Please report every line of the listing below that has the word "whose" in it.

[[ Exercise data, beginning ]]

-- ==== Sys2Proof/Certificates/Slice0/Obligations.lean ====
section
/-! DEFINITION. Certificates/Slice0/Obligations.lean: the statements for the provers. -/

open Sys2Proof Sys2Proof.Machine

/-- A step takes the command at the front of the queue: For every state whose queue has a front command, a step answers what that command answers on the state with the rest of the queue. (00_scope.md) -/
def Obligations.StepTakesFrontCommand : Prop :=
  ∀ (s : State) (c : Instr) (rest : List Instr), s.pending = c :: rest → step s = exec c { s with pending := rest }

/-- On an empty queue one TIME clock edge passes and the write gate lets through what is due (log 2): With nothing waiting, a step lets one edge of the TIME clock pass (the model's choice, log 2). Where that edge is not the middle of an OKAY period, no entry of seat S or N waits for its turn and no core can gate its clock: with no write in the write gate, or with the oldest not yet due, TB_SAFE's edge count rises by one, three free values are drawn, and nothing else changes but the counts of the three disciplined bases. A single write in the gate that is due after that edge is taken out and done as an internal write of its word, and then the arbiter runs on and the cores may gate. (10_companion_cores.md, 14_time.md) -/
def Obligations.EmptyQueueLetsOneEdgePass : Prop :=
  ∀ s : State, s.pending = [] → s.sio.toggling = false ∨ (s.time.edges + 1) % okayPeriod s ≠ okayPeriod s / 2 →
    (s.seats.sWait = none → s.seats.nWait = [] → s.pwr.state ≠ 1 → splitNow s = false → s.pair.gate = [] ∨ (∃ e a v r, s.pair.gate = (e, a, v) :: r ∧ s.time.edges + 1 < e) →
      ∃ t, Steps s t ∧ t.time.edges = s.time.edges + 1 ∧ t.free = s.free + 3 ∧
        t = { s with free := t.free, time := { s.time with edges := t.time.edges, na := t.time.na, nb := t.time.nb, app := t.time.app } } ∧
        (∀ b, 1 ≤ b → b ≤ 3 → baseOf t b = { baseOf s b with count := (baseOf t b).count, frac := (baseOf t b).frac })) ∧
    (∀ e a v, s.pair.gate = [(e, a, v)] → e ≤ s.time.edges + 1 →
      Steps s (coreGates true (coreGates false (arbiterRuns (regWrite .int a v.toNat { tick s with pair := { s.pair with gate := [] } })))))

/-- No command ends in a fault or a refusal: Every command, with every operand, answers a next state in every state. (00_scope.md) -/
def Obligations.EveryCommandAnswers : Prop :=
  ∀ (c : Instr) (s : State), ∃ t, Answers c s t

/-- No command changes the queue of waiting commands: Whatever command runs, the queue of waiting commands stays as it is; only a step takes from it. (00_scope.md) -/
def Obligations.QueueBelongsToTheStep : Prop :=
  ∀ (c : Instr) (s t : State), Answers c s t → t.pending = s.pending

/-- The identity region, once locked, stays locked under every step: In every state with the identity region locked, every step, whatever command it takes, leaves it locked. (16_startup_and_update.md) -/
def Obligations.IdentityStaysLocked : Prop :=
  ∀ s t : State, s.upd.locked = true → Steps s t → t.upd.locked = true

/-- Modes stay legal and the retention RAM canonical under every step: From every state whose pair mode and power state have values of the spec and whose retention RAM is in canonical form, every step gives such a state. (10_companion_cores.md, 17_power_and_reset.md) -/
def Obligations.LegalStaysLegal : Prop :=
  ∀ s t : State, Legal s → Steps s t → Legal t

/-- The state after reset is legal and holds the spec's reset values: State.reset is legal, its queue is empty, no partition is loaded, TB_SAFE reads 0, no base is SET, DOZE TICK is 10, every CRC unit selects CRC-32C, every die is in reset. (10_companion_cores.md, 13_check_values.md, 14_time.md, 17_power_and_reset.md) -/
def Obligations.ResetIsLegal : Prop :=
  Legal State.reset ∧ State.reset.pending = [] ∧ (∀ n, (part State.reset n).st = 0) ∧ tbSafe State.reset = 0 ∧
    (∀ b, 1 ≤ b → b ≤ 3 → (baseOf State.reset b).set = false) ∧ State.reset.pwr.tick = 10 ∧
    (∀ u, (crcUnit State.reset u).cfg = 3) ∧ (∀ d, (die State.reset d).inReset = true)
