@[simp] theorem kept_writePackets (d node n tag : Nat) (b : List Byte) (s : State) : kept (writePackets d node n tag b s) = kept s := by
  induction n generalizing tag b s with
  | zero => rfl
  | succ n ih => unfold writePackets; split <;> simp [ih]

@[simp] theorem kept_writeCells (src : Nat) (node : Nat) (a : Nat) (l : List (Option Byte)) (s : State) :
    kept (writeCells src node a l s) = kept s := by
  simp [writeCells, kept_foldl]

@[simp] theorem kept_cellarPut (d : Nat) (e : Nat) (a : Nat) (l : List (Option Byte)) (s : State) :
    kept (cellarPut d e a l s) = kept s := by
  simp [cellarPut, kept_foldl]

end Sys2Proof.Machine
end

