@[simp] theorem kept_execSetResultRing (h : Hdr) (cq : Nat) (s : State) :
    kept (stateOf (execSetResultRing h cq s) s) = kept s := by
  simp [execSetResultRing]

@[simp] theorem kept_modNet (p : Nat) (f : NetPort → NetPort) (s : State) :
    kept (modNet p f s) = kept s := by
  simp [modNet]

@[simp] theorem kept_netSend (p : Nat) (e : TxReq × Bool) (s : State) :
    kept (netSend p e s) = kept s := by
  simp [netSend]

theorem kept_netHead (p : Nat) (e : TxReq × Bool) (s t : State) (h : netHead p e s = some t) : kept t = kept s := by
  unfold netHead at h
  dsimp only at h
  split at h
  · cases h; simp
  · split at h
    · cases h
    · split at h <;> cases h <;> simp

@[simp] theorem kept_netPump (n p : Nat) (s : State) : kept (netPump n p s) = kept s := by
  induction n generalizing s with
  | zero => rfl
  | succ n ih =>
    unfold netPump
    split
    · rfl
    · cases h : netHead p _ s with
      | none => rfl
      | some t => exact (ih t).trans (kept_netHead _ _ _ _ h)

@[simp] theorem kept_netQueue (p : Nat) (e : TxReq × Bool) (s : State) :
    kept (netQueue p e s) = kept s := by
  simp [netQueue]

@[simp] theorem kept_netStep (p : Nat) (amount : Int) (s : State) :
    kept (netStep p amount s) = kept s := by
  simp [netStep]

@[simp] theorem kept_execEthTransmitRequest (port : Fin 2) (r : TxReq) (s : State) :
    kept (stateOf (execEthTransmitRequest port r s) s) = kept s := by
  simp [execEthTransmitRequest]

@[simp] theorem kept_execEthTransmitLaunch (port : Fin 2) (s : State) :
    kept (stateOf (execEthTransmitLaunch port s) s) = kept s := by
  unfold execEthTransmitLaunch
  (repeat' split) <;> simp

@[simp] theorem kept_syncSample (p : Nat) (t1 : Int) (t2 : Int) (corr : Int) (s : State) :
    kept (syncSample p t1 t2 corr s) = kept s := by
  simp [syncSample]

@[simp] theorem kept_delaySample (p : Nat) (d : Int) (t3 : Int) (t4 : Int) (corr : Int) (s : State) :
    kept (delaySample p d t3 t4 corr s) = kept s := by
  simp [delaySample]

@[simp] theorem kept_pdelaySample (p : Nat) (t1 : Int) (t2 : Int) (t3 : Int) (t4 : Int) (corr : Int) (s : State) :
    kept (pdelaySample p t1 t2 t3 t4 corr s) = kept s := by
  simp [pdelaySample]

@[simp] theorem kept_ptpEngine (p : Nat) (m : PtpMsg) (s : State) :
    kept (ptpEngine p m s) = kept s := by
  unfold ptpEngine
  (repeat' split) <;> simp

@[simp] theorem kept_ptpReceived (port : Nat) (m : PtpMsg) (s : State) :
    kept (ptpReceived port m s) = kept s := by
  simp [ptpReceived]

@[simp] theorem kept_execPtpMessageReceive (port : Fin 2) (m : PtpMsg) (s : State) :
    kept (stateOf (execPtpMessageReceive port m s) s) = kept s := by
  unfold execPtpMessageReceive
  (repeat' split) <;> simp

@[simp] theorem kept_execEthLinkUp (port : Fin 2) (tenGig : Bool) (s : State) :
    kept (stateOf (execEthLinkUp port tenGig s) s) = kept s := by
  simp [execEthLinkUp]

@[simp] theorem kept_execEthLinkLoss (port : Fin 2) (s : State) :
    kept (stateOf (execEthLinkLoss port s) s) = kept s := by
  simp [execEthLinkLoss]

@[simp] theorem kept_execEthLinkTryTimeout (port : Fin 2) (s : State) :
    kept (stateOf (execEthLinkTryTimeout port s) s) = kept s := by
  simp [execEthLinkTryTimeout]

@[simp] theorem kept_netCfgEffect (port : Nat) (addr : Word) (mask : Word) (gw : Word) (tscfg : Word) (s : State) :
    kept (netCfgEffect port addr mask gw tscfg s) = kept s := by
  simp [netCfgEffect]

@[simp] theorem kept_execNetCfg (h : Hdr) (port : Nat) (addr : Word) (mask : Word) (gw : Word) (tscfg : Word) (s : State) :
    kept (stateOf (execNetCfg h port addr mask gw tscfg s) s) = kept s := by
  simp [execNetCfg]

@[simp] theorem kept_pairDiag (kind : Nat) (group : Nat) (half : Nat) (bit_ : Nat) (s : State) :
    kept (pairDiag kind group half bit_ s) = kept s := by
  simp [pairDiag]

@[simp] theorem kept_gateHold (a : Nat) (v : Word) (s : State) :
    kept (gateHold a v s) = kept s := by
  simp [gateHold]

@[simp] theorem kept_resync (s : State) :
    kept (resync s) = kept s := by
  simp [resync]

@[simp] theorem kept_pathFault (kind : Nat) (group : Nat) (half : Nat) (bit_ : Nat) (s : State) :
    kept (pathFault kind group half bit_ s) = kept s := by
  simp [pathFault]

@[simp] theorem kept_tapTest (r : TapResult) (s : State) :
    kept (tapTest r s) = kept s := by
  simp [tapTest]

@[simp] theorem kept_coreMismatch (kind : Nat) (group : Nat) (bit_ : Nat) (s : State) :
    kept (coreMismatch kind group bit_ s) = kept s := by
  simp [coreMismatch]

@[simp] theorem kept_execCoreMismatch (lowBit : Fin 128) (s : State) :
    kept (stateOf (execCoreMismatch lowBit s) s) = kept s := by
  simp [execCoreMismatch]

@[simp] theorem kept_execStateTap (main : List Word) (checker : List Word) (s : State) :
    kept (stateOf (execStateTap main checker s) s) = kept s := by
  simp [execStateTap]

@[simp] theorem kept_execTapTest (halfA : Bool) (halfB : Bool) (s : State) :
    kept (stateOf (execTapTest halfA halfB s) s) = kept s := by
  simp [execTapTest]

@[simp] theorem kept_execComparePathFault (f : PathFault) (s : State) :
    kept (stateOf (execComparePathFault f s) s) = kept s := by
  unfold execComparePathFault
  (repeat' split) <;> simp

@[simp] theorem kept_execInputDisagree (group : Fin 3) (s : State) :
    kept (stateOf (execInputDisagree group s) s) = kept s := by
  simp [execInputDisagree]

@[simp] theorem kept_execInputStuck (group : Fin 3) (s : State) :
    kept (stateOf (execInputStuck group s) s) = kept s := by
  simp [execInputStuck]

[[ Exercise data, end ]]

- Expected answer -
/-- A step takes the command at the front of the queue: For every state whose queue has a front command, a step answers what that command answers on the state with the rest of the queue. (00_scope.md) -/
/-- Modes stay legal and the retention RAM canonical under every step: From every state whose pair mode and power state have values of the spec and whose retention RAM is in canonical form, every step gives such a state. (10_companion_cores.md, 17_power_and_reset.md) -/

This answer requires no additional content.